• Prompt:
For each line of the data below, copy it if it holds the word "after".

• Extracted entries:
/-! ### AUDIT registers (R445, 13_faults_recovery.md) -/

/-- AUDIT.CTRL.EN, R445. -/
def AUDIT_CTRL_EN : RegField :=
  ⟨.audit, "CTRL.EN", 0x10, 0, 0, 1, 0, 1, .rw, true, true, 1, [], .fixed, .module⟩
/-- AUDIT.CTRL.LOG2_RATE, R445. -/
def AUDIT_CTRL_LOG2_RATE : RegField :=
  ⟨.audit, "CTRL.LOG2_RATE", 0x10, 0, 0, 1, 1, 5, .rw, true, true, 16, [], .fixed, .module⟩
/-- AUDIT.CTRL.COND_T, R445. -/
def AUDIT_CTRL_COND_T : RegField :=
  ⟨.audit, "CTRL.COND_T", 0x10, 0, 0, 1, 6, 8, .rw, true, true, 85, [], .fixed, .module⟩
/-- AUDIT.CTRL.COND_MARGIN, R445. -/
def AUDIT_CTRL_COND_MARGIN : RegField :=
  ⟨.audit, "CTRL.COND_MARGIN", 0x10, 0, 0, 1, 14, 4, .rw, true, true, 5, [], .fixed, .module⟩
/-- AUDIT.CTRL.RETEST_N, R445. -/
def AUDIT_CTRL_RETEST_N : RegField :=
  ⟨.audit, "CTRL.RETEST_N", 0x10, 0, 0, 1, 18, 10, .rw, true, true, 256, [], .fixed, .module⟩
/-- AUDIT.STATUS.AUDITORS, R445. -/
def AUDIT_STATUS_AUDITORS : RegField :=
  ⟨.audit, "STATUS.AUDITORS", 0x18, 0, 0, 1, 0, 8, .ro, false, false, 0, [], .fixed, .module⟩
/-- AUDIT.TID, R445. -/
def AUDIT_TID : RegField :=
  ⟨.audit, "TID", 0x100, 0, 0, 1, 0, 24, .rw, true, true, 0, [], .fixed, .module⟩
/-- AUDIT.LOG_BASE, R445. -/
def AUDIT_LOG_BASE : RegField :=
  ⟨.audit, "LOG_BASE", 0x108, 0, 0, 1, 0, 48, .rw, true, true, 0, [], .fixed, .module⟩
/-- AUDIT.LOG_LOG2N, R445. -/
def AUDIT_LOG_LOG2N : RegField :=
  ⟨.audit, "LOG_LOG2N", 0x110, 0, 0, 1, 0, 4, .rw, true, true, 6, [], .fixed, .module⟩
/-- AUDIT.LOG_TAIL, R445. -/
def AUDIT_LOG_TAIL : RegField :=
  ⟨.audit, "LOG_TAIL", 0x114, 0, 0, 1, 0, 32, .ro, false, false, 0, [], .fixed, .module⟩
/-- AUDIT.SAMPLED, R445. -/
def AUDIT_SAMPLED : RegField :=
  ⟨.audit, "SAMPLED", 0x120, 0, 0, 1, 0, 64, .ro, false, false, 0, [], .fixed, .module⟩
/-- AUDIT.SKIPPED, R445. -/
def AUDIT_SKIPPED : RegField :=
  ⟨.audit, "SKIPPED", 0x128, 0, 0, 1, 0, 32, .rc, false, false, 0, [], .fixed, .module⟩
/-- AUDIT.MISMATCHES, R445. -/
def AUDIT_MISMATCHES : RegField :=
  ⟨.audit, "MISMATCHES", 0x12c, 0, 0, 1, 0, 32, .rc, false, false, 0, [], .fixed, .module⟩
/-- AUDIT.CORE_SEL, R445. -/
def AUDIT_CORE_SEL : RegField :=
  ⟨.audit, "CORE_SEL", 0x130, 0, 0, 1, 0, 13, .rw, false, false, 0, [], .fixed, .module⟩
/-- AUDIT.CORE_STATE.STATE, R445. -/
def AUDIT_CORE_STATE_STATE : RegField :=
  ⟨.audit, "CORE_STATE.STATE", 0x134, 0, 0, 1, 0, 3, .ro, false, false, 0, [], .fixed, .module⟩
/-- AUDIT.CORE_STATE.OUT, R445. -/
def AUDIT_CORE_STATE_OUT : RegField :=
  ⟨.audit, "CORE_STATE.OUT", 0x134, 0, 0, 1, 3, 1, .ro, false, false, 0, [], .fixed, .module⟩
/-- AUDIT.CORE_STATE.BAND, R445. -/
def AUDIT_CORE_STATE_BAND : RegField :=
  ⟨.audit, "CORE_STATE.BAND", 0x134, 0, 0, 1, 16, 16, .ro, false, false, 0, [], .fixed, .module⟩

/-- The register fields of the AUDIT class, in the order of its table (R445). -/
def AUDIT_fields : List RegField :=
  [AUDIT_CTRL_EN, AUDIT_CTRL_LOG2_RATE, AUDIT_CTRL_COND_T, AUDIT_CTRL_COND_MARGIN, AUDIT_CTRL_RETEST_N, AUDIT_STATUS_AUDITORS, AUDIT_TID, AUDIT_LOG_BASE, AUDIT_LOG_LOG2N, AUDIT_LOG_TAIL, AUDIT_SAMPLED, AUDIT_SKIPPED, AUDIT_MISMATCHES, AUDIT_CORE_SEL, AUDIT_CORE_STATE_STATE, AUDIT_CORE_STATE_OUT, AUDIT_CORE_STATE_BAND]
...
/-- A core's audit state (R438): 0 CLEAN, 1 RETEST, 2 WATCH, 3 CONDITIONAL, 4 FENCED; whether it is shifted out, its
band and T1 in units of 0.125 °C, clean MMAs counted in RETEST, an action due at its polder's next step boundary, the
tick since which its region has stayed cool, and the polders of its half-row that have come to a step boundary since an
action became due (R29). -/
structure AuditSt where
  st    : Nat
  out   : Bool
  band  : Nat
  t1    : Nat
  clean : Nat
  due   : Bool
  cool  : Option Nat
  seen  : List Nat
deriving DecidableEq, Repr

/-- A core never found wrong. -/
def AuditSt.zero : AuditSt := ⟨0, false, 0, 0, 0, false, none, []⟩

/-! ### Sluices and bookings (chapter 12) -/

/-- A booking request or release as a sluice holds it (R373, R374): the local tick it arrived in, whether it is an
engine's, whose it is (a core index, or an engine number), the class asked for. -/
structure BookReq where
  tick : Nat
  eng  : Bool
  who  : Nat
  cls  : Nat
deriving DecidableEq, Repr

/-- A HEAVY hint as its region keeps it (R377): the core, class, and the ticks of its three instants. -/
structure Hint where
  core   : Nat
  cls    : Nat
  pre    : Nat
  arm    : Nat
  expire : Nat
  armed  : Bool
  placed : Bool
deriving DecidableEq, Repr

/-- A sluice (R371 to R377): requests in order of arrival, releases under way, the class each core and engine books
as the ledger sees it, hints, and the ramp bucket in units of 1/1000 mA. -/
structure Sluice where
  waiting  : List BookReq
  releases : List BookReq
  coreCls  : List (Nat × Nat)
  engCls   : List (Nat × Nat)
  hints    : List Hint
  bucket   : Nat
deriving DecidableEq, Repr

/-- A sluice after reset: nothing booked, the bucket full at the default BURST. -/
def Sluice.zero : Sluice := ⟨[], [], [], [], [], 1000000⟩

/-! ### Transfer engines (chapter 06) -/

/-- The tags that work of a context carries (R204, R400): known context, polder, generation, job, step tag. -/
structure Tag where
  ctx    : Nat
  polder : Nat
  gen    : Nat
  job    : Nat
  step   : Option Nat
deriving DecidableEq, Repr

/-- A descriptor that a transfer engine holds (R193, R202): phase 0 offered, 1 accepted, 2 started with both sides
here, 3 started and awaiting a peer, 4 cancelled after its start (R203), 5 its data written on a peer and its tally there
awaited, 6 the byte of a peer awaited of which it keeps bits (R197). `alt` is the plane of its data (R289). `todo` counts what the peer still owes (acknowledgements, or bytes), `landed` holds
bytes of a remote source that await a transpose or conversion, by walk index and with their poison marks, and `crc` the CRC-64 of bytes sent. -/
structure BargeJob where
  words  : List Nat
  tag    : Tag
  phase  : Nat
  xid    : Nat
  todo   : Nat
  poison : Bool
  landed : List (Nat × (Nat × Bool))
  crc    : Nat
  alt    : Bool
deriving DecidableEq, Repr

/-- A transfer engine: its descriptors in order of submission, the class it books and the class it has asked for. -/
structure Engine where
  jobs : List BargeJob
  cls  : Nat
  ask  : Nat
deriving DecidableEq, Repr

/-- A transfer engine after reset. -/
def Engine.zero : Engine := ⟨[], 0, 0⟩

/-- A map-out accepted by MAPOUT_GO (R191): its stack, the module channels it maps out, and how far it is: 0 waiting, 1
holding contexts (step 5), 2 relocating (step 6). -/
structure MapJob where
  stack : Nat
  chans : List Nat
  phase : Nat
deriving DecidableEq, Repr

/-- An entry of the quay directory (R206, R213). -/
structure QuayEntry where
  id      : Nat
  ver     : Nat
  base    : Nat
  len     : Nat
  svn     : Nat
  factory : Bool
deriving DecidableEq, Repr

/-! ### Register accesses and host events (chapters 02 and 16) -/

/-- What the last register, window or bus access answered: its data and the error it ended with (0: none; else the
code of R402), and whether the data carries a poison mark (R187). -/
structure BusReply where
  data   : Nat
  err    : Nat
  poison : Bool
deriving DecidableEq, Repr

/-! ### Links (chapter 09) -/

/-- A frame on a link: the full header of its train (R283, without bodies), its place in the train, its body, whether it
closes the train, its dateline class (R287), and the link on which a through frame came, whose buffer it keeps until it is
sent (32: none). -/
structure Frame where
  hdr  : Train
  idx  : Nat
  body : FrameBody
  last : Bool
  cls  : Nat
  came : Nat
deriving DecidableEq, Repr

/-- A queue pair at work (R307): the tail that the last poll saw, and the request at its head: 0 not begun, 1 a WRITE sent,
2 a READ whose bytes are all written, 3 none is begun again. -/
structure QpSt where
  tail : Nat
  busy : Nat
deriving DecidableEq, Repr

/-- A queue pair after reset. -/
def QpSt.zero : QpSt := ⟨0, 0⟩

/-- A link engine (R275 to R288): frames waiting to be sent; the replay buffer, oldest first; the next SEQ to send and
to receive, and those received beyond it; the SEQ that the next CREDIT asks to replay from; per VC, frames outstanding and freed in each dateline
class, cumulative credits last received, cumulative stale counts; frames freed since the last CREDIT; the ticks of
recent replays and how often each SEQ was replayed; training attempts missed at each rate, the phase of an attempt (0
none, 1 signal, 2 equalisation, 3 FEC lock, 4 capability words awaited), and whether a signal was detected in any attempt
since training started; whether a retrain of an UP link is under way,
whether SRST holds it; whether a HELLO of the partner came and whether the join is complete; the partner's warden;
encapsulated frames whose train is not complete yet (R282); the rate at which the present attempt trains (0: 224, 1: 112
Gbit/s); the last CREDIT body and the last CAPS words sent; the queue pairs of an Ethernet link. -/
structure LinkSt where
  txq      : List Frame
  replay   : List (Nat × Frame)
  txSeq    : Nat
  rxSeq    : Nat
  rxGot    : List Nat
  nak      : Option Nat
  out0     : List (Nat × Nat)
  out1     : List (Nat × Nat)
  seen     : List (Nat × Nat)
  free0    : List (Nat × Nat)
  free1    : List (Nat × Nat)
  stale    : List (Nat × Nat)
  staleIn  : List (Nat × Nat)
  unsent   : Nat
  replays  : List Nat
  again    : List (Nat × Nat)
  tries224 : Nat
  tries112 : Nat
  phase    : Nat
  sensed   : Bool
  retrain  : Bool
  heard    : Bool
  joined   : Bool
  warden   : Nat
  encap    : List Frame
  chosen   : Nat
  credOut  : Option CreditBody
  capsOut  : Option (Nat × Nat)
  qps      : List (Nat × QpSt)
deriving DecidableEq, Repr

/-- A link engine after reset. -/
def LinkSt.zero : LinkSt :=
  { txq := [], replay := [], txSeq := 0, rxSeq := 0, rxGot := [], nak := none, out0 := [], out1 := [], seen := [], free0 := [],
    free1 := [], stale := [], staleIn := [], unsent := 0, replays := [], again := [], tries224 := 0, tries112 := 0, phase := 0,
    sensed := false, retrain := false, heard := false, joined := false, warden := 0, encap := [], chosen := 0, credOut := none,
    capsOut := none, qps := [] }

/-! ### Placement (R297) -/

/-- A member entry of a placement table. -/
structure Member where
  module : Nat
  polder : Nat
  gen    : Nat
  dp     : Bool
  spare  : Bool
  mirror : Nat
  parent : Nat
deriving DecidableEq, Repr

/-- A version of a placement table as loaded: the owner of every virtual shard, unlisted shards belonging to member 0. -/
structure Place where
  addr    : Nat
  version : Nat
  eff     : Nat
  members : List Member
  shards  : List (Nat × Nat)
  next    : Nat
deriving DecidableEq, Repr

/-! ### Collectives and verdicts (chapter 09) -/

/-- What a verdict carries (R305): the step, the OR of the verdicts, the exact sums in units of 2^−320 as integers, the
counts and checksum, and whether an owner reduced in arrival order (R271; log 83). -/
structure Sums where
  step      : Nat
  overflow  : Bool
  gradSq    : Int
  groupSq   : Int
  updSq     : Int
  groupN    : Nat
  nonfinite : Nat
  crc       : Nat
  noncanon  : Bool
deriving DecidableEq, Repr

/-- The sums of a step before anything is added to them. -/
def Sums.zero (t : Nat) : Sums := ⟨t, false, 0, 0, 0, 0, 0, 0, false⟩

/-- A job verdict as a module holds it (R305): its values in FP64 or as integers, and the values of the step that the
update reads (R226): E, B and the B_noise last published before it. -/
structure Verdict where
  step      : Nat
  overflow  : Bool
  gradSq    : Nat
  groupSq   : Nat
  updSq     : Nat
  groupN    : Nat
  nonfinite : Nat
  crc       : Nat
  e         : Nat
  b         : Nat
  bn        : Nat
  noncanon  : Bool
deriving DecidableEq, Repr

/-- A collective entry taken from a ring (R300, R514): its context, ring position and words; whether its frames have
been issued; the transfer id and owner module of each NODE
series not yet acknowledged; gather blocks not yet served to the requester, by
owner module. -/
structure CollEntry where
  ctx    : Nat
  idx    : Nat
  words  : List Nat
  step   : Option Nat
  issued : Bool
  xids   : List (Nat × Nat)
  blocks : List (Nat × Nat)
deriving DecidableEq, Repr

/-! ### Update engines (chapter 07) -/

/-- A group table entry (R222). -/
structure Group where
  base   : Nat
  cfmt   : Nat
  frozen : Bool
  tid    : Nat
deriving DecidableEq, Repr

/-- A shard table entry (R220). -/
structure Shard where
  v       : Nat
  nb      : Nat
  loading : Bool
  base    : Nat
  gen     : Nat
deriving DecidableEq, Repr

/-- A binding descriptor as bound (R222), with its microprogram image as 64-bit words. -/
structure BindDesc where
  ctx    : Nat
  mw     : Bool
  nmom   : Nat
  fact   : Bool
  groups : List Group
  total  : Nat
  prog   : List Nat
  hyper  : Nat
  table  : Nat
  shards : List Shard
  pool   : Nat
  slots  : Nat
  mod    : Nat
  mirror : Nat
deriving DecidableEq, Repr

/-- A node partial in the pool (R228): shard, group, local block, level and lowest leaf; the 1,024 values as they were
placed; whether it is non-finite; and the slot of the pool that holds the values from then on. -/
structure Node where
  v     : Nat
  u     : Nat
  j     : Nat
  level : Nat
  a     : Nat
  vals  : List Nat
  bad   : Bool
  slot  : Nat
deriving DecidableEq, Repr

• Solution to this task:
/-- A sluice after reset: nothing booked, the bucket full at the default BURST. -/
here, 3 started and awaiting a peer, 4 cancelled after its start (R203), 5 its data written on a peer and its tally there
/-- A transfer engine after reset. -/
/-- A queue pair after reset. -/
/-- A link engine after reset. -/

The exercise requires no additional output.